[Exercise requirements]
Report every line of the records below that includes the string "Fixed".

═══

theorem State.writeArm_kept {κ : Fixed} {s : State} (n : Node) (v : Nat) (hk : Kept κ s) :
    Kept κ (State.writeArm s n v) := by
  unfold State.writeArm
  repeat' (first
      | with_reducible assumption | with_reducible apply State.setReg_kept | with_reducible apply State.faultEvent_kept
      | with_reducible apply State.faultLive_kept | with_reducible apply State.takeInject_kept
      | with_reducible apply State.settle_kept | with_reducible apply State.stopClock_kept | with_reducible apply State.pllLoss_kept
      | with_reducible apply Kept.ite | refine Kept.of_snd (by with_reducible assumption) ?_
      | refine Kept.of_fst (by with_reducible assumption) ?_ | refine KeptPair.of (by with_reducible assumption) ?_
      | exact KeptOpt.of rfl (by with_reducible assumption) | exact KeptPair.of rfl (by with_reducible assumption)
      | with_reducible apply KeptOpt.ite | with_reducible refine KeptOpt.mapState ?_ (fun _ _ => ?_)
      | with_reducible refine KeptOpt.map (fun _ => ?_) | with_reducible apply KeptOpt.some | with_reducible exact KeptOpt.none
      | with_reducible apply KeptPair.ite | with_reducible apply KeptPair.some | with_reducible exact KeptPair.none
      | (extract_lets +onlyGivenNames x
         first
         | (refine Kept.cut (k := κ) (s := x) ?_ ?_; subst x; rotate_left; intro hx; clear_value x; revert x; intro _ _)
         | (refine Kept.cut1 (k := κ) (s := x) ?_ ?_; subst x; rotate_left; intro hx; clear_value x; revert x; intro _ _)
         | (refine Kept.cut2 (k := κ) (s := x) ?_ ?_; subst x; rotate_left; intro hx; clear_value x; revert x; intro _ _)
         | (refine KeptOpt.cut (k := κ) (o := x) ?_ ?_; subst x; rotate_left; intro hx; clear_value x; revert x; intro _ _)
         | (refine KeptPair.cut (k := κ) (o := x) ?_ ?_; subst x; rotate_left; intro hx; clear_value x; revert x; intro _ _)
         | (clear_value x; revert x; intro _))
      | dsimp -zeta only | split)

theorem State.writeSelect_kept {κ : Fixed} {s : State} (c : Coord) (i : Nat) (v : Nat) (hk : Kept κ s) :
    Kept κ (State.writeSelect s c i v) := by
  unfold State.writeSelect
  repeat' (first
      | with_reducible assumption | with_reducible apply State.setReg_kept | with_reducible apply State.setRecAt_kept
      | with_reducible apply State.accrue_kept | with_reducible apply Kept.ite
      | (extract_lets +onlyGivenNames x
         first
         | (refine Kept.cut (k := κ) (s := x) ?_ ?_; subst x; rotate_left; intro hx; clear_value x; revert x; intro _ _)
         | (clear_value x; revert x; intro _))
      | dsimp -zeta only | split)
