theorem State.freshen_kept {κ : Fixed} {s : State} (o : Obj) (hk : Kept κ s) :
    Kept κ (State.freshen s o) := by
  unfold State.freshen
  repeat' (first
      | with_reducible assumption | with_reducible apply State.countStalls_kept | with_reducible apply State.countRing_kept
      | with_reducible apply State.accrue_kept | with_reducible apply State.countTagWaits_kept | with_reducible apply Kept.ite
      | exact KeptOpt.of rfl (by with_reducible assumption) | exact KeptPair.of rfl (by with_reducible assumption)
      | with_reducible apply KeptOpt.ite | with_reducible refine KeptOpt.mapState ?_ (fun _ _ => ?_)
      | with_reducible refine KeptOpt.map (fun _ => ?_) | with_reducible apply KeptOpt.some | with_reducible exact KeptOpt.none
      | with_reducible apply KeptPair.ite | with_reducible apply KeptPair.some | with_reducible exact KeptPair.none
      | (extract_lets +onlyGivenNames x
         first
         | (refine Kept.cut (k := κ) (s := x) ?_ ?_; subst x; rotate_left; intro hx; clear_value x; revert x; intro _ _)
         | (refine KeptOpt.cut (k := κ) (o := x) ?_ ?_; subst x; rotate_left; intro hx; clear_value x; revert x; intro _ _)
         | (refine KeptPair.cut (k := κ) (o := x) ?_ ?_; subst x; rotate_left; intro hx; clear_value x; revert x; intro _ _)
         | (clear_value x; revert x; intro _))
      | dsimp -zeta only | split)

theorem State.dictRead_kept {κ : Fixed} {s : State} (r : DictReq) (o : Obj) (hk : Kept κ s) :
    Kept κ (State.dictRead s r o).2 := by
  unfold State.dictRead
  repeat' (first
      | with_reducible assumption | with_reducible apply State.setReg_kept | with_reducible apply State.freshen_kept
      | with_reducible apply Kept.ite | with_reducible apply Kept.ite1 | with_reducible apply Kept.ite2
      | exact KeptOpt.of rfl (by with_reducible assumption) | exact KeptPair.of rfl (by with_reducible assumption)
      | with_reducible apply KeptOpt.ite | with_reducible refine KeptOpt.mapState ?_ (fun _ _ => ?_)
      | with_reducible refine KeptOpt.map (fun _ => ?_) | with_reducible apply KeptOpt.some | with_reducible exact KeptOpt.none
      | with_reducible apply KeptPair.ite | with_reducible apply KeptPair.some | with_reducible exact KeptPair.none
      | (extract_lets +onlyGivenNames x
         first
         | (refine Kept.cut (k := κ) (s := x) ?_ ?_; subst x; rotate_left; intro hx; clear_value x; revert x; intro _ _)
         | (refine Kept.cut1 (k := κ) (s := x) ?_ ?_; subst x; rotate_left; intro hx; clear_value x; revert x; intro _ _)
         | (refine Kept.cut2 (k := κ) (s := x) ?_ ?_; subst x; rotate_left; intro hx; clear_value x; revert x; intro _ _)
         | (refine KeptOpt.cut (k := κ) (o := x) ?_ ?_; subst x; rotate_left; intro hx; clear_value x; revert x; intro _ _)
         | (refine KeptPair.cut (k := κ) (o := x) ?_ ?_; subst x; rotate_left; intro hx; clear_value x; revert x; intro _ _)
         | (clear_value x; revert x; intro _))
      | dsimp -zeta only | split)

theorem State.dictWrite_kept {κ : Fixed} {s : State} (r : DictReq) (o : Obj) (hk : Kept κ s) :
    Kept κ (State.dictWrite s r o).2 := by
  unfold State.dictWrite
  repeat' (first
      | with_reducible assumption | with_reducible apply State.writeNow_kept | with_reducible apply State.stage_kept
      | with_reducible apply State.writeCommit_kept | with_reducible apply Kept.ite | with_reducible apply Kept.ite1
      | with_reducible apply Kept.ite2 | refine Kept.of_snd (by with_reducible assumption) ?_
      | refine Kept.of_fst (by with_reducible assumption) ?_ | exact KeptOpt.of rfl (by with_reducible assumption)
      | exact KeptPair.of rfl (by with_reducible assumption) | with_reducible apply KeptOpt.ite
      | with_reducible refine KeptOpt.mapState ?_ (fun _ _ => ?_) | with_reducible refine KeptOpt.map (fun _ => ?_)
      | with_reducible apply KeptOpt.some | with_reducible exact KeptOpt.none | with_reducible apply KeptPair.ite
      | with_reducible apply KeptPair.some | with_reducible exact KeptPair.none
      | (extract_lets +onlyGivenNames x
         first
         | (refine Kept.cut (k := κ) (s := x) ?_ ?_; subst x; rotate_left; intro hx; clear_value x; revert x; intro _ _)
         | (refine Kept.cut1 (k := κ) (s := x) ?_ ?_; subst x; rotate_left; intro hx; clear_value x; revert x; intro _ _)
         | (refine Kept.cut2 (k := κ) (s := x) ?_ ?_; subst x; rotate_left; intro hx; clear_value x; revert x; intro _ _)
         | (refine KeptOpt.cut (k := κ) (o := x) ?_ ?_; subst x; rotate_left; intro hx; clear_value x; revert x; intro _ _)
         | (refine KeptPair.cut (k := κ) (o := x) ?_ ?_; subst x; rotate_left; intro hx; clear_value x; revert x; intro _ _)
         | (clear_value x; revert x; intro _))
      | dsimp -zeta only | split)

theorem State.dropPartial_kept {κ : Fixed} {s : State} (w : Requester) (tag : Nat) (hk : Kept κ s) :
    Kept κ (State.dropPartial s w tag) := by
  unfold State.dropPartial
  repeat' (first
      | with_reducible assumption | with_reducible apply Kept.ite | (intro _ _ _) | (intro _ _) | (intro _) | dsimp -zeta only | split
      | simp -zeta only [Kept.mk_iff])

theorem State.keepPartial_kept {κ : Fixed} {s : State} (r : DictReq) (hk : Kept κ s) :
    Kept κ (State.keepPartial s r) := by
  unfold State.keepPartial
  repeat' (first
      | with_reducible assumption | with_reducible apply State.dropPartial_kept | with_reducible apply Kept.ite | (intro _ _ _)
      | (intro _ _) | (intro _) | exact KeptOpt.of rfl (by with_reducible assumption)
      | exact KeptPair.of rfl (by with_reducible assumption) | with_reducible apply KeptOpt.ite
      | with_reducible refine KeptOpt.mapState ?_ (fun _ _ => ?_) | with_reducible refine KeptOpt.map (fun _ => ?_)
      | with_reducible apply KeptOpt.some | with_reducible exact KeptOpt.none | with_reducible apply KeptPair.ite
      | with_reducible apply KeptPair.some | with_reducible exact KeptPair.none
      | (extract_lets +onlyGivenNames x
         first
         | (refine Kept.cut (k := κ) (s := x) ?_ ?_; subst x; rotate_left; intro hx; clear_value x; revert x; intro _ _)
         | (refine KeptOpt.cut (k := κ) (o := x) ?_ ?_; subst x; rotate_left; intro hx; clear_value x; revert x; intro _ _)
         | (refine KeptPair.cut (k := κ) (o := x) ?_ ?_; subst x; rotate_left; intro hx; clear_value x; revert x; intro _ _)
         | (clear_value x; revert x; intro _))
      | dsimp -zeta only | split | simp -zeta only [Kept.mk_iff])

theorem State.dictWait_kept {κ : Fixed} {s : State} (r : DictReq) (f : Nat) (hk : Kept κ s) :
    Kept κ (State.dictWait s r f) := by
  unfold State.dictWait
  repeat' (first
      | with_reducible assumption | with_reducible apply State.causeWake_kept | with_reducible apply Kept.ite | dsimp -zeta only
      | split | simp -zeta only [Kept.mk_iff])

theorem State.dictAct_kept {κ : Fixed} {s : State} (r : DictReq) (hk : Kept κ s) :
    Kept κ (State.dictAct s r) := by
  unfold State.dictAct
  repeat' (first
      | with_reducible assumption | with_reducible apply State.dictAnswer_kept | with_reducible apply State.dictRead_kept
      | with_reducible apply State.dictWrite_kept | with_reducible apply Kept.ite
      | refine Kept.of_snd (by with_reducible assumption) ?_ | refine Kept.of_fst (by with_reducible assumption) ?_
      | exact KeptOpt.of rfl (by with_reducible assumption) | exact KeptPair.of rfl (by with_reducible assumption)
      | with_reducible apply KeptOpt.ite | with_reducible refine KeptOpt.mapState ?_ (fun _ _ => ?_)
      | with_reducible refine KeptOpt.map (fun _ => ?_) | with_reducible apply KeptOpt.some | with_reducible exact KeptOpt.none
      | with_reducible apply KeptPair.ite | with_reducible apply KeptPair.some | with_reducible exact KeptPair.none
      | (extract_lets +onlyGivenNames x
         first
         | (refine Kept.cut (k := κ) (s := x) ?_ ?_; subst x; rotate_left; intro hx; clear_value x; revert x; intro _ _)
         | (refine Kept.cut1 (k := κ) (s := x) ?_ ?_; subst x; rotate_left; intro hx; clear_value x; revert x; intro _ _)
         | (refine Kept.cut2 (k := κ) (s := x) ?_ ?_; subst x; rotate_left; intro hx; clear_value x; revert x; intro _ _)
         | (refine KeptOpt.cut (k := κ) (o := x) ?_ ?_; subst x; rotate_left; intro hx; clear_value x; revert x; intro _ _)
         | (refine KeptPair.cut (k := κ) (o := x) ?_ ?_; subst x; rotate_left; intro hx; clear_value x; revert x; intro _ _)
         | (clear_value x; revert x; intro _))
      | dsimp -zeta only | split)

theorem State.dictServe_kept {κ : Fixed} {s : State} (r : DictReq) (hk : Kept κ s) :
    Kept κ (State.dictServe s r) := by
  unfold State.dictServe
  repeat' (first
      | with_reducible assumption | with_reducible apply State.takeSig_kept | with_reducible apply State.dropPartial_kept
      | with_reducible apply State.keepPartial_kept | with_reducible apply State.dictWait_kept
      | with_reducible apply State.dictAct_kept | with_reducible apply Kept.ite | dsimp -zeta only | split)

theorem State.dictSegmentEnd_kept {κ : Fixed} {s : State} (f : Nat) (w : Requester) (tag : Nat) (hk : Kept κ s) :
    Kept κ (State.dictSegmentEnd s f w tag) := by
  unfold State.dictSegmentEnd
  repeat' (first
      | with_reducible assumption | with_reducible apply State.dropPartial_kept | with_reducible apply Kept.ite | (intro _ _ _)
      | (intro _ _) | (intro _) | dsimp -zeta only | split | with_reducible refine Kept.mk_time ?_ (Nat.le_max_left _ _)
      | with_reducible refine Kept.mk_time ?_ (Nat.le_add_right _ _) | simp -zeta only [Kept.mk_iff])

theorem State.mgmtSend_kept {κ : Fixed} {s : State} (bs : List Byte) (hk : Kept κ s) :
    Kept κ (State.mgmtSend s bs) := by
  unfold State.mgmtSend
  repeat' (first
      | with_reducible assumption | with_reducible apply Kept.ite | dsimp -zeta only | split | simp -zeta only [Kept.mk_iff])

═══

[Response area]
theorem State.writeArm_kept {κ : Fixed} {s : State} (n : Node) (v : Nat) (hk : Kept κ s) :
theorem State.writeSelect_kept {κ : Fixed} {s : State} (c : Coord) (i : Nat) (v : Nat) (hk : Kept κ s) :
theorem State.freshen_kept {κ : Fixed} {s : State} (o : Obj) (hk : Kept κ s) :
theorem State.dictRead_kept {κ : Fixed} {s : State} (r : DictReq) (o : Obj) (hk : Kept κ s) :
theorem State.dictWrite_kept {κ : Fixed} {s : State} (r : DictReq) (o : Obj) (hk : Kept κ s) :
theorem State.dropPartial_kept {κ : Fixed} {s : State} (w : Requester) (tag : Nat) (hk : Kept κ s) :
theorem State.keepPartial_kept {κ : Fixed} {s : State} (r : DictReq) (hk : Kept κ s) :
theorem State.dictWait_kept {κ : Fixed} {s : State} (r : DictReq) (f : Nat) (hk : Kept κ s) :
theorem State.dictAct_kept {κ : Fixed} {s : State} (r : DictReq) (hk : Kept κ s) :
theorem State.dictServe_kept {κ : Fixed} {s : State} (r : DictReq) (hk : Kept κ s) :
theorem State.dictSegmentEnd_kept {κ : Fixed} {s : State} (f : Nat) (w : Requester) (tag : Nat) (hk : Kept κ s) :
theorem State.mgmtSend_kept {κ : Fixed} {s : State} (bs : List Byte) (hk : Kept κ s) :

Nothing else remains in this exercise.